# (Tutorial) Data Types in R (article)

Before we start with the introduction and learn about various data types in R, let’s quickly set up the R environment both on the Terminal and Jupyter Notebook.

The following command is for Mac operating system, which will install R on your terminal.

``````brew install r --build-from-source
``````

To verify the installation has been successful, just type R (upper-case) in the terminal, and you will enter into an R session, as shown below.

For installation on other operating systems, feel free to check this tutorial.

Now let’s add R programming language as a kernel on jupyter notebook. Make sure you have jupyter notebook already installed on your system.

Go to your terminal and open the R session and enter the below two commands, which will add the R kernel to your jupyter notebook.
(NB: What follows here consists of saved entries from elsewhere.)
-- ==== Sys2Proof/Machine/Egress.lean ====
section
/-! DEFINITION. Egress transmission (43_egress_tx.md): single work requests and the transmit loop. -/

namespace Sys2Proof.Machine

/-! ### Single work requests (R285, R288, R290) -/

/-- Write and commit the WR of the packet in the SGL register: flits, map, slots, counters, register (R285, R288). -/
def sendSgl (j : Nat) (flits : List Flit) (nfl : Nat) (count : EqStats → EqStats) (s : State) : State :=
  let p := (s.eq j).sgl.pkt
  let s := eqCommit j nfl 1 (eqMapCommit j (wflits j (Config.slotFlits * (s.eq j).pidx) flits s))
  sglConsume j (eqStats j (fun c => countOffloads p (count c)) s)

/-- `write_pkt(eq)` (R285): the slots of the WR, or `none` for `NO_DESC`, with nothing written and the SGL kept. -/
def writePkt (j : Nat) (s : State) : Option Nat × State :=
  let g := (s.eq j).sgl
  let n := pktWrFlits g.segs
  if (s.eq j).avail < ndesc n then (none, s)
  else (some (ndesc n), sendSgl j (pktWr g.pkt g.segs) n (fun c => { c with sglWrs := c.sglWrs + 1 }) s)

/-- `write_lso(eq)` (R288), with the offload request of the packet in the SGL register. -/
def writeLso (j : Nat) (l : Lso) (s : State) : Option Nat × State :=
  let g := (s.eq j).sgl
  let n := lsoWrFlits g.segs
  if (s.eq j).avail < ndesc n then (none, s)
  else (some (ndesc n), sendSgl j (lsoWr g.pkt l g.segs) n (fun c => { c with tsoWrs := c.tsoWrs + 1 }) s)

/-- The WR of the packet in the SGL register by its kind (R280). -/
def writeOne (j : Nat) (s : State) : Option Nat × State :=
  match (s.eq j).sgl.pkt.lso with
  | none => writePkt j s
  | some l => writeLso j l s

/-- `write_imm(eq, m)` (R290). -/
def writeImm (j : Nat) (p : Packet) (s : State) : Option Nat × State :=
  let n := immWrFlits p.len.toNat
  if (s.eq j).avail < ndesc n then (none, s)
  else
    let s := eqCommit j n 0 (wflits j (Config.slotFlits * (s.eq j).pidx) (immWr p) s)
    (some (ndesc n), eqStats j (fun c => countOffloads p { c with immWrs := c.immWrs + 1 }) (s.emit (.release (.pkt p))))

/-- A packet that may go as immediate data (R284, R290). -/
def immOk (c : Config) (p : Packet) : Bool := p.lso.isNone && decide (p.len.toNat ≤ c.txImmMax)

/-! ### The transmit loop (R280) -/

/-- What became of one packet in the loop of R280. -/
inductive TxStep where
  /-- dropped; not counted as sent -/
  | dropped (s : State)
  /-- joined the open batch; counted, no doorbell check -/
  | coalesced (s : State)
  /-- written as its own WR; counted, and the doorbell checked -/
  | sent (s : State)
  /-- stopped for want of a map (`noMap`) or of descriptors; the packet to keep -/
  | stalled (noMap : Bool) (p : Packet) (s : State)

/-- A packet is in a coalescing context (R284), by what the next `peek` answers. -/
def coalescing (j : Nat) (s : State) : Bool := (s.eq j).batch.accepting || (s.peek j).1.isSome

/-- Flush the open batch before a single WR (R280, R394). -/
def flushFirst (j : Nat) (s : State) : State :=
  if (s.eq j).batch.accepting then (eqDoorbell j false (txpktsFlush j s).2).2 else s

/-- The single WR of a packet in the SGL register, after the open batch (R280). -/
def txSingle (j : Nat) (p : Packet) (s : State) : TxStep :=
  let r := writeOne j (flushFirst j s)
  match r.1 with
  | none => .stalled false p r.2
  | some _ => .sent r.2

/-- A packet in the SGL register: offered to the batch in a coalescing context, else its own WR (R280). -/
def txBuilt (j : Nat) (coal : Bool) (p : Packet) (s : State) : TxStep :=
  if coal && p.lso.isNone then
    let a := txpktsAdd j s
    if a.1 then .coalesced a.2 else txSingle j p a.2
  else txSingle j p s

/-- The SGL path of R280 for one packet. -/
def txSgl (j : Nat) (coal : Bool) (p : Packet) (s : State) : TxStep :=
  let b := sglBuildPkt j p s
  if b.rc = .ok then txBuilt j coal b.pkt b.s
  else if b.rc = .dropped then .dropped b.s
  else .stalled true b.pkt b.s

/-- The body of the loop of R280 for one packet. -/
def txOne (j : Nat) (p : Packet) (s : State) : TxStep :=
  if precheck p then
    let coal := coalescing j s
    let s := (s.peek j).2
    if !coal && immOk s.cfg p then
      let r := writeImm j p s
      match r.1 with
      | none => .stalled false p r.2
      | some _ => .sent r.2
    else txSgl j coal p s
  else .dropped (eqDrop j p s)

/-- How the loop of R280 ended: packets sent, the stall if there was one, the state. -/
structure TxEnd where
  sent  : Nat
  stall : Option Bool
  s     : State

/-- The loop of R280, under fuel: every turn takes a packet, so the length of the source bounds it (log entry 11). A packet in
hand when the limit is reached, or when the loop stalls, is kept in `eq.held` (R280, R301, C10). -/
def txLoop (j limit : Nat) : Nat → Option Packet → Nat → State → TxEnd
  | _, none, sent, s => { sent := sent, stall := none, s := s }
  | 0, some p, sent, s => { sent := sent, stall := none, s := eqHold j (some p) s }
  | fuel + 1, some p, sent, s =>
    if limit = 0 ∨ sent < limit then
      match txOne j p s with
      | .dropped s => txLoop j limit fuel (s.dequeue j).1 sent (s.dequeue j).2
      | .coalesced s => txLoop j limit fuel (s.dequeue j).1 (sent + 1) (s.dequeue j).2
      | .sent s =>
        let s := (eqDoorbell j false s).2
        txLoop j limit fuel (s.dequeue j).1 (sent + 1) (s.dequeue j).2
      | .stalled noMap p s => { sent := sent, stall := some noMap, s := eqHold j (some p) (sglRelease j s) }
    else { sent := sent, stall := none, s := eqHold j (some p) s }

/-- A stall keeps the packet in `eq.held` and gives its map back (R280, R510). Where `eq.held` is full already, the packet of the
SGL register stays there. DEDUCED (log entry 18). -/
def txKeep (j : Nat) (p : Packet) (s : State) : State :=
  match (s.eq j).held with
  | none => eqHold j (some p) (sglRelease j s)
  | some _ => s

/-- The packet that an earlier `SGL_BUILD` left in the SGL register goes first, as the oldest packet the DRC holds (R302). R280
does not read the register before it overwrites it, and R301, R510 and R511 forbid losing its packet; the model keeps the
invariants, as 90_conflicts.md C10 does. It is offered to the open batch once in this EQ_TX, also if a TXPKTS_ADD command
rejected it before: the "offered once" of R394 is read for each EQ_TX. DEDUCED (log entry 18). -/
def txFirst (j : Nat) (s : State) : TxEnd :=
  let p := (s.eq j).sgl.pkt
  if (s.eq j).sgl.valid then
    if precheck p then
      match txBuilt j (coalescing j s) p (s.peek j).2 with
      | .dropped s => { sent := 0, stall := none, s := s }
      | .coalesced s => { sent := 1, stall := none, s := s }
      | .sent s => { sent := 1, stall := none, s := (eqDoorbell j false s).2 }
      | .stalled noMap p s => { sent := 0, stall := some noMap, s := txKeep j p s }
    else { sent := 0, stall := none, s := eqDrop j p (sglRelease j s) }
  else { sent := 0, stall := none, s := s }

/-- The packet loop of R280 behind the packet of the SGL register. -/
def txPackets (j limit : Nat) (e : TxEnd) : TxEnd :=
  match e.stall with
  | some _ => e
  | none =>
    let t := takePacket j e.s
    txLoop j limit ((t.2.src j).length + 1) t.1 e.sent t.2

/-- What R280 does after its loop: flush, stall or clear, forced doorbell. -/
def txEnd (j : Nat) (stall : Option Bool) (s : State) : State :=
  let s := (txpktsFlush j s).2
  let s :=
    match stall with
    | some noMap => stallFlush j noMap s
    | none => s.setEq j { s.eq j with stalled := false }
  (eqDoorbell j true s).2

/-- The opportunistic reclaim of R280 and R342. -/
def txReclaim (j : Nat) (s : State) : Ran Unit :=
  if (s.eq j).avail < s.cfg.txLowCredit then (reclaim j 0 s.cfg.txReclaimBatch s).bind fun _ s => .done () s
  else .done () s

/-- The transmit part of EQ_TX after its reclaim (R280): result code and packets sent. -/
def txRun (j limit : Nat) (s : State) : (RC × Nat) × State :=
  let e := txPackets j limit (txFirst j s)
  ((if e.stall.isSome then .stalled else .ok, e.sent), txEnd j e.stall e.s)

/-! ### Commands -/

/-- EQ_TX (R280). -/
def execEqTx (q : Qid) (limit : BitVec 32) (s : State) : Host.Outcome State Fault Refusal :=
  let j := q.toNat
  .next
    (if (s.eq j).st = .run then
       ((txReclaim j (s.setEq j { s.eq j with resumeReq := false })).bind fun _ s =>
         let r := txRun j limit.toNat s
         .done r.1 r.2).finish id
     else s.badCmd)

/-- How EQ_WR_PKT and EQ_WR_LSO end (R285, R288). Without credit the SGL is kept, as R285 says, and its packet is in `eq.held`,
as the table of R510 says. -/
def wrResult (j : Nat) (r : Option Nat × State) : State :=
  match r.1 with
  | none => (sglHold j r.2).finish .noDesc 0
  | some n => r.2.finish .ok n

/-- EQ_WR_PKT (R285). -/
def execEqWrPkt (q : Qid) (s : State) : Host.Outcome State Fault Refusal :=
  let j := q.toNat
  let e := s.eq j
  .next
    (if e.st = .run ∧ e.batch.accepting = false ∧ e.sgl.valid ∧ e.sgl.pkt.lso.isNone then wrResult j (writePkt j s)
     else s.badCmd)

/-- EQ_WR_LSO (R288). -/
def execEqWrLso (q : Qid) (s : State) : Host.Outcome State Fault Refusal :=
  let j := q.toNat
  let e := s.eq j
  .next
    (match e.sgl.pkt.lso with
     | none => s.badCmd
     | some l =>
       if e.st = .run ∧ e.batch.accepting = false ∧ e.sgl.valid then wrResult j (writeLso j l s) else s.badCmd)

/-- EQ_WR_IMM with the packet of `eq.held` in the SGL register: sent, it leaves the register and gives its map back
(`sgl_release`, R282), since immediate data uses none (R290); not sent, it stays where it is. DEDUCED (log entry 40). -/
def immHeld (j : Nat) (s : State) : State :=
  let p := (s.eq j).sgl.pkt
  if immOk s.cfg p then
    let r := writeImm j p (sglRelease j s)
    match r.1 with
    | none => s.finish .noDesc 0
    | some n => r.2.finish .ok n
  else s.badCmd

/-- EQ_WR_IMM (R290). A packet it cannot send goes to, or stays in, `eq.held`. -/
def execEqWrImm (q : Qid) (s : State) : Host.Outcome State Fault Refusal :=
  let j := q.toNat
  let e := s.eq j
  .next
    (if e.st = .run ∧ e.batch.accepting = false then
       if e.heldInSgl then immHeld j s
       else
         let t := takePacket j s
         match t.1 with
         | none => t.2.finish .empty 0
         | some p =>
           if immOk s.cfg p then
             let r := writeImm j p t.2
             match r.1 with
             | none => (eqHold j (some p) r.2).finish .noDesc 0
             | some n => r.2.finish .ok n
           else (eqHold j (some p) t.2).badCmd
     else s.badCmd)

/-- EQ_WR_FLUSH (R293). -/
def execEqWrFlush (q : Qid) (s : State) : Host.Outcome State Fault Refusal :=
  let j := q.toNat
  let e := s.eq j
  .next
    (if e.st = .run ∧ e.batch.accepting = false then
       let r := writeFlush j s
       if r.1 then r.2.finish .ok 1 else r.2.finish .noDesc 0
     else s.badCmd)

/-- EQ_DOORBELL (R296). -/
def execEqDoorbell (q : Qid) (force : Bool) (s : State) : Host.Outcome State Fault Refusal :=
  let j := q.toNat
  .next
    (if (s.eq j).st = .run then
       let r := eqDoorbell j force s
       r.2.finish .ok r.1
     else s.badCmd)

end Sys2Proof.Machine
end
``````install.packages('IRkernel')
IRkernel::installspec()
``````

Once the above two commands are successful, run jupyter from the terminal and open a notebook with R kernel as shown below:

Now you are all set to write your first R code on jupyter notebook.

## Introduction

To make use of R to the fullest, it is very important to know and understand various data types and data structures that exist in R and how they function. They play a key role in almost all problems and especially when you are working on machine learning problems, which are very data-centric.

In a programming language, we usually need variables to store information, which can be an integer, character, floating-point, boolean, etc. The `type` of the variable is purely based on which kind of information it holds. If it is assigned an integer, then the variable has a data type as `int`. Variables are merely reserved memory locations at which values are stored. As soon as you create a variable, some memory space is reserved for it.

Based on the data type of a variable, some memory will be allocated by the operating system. For example, in R programming, a variable that holds an integer will reserve a memory of 4 bytes and 1 byte for a character.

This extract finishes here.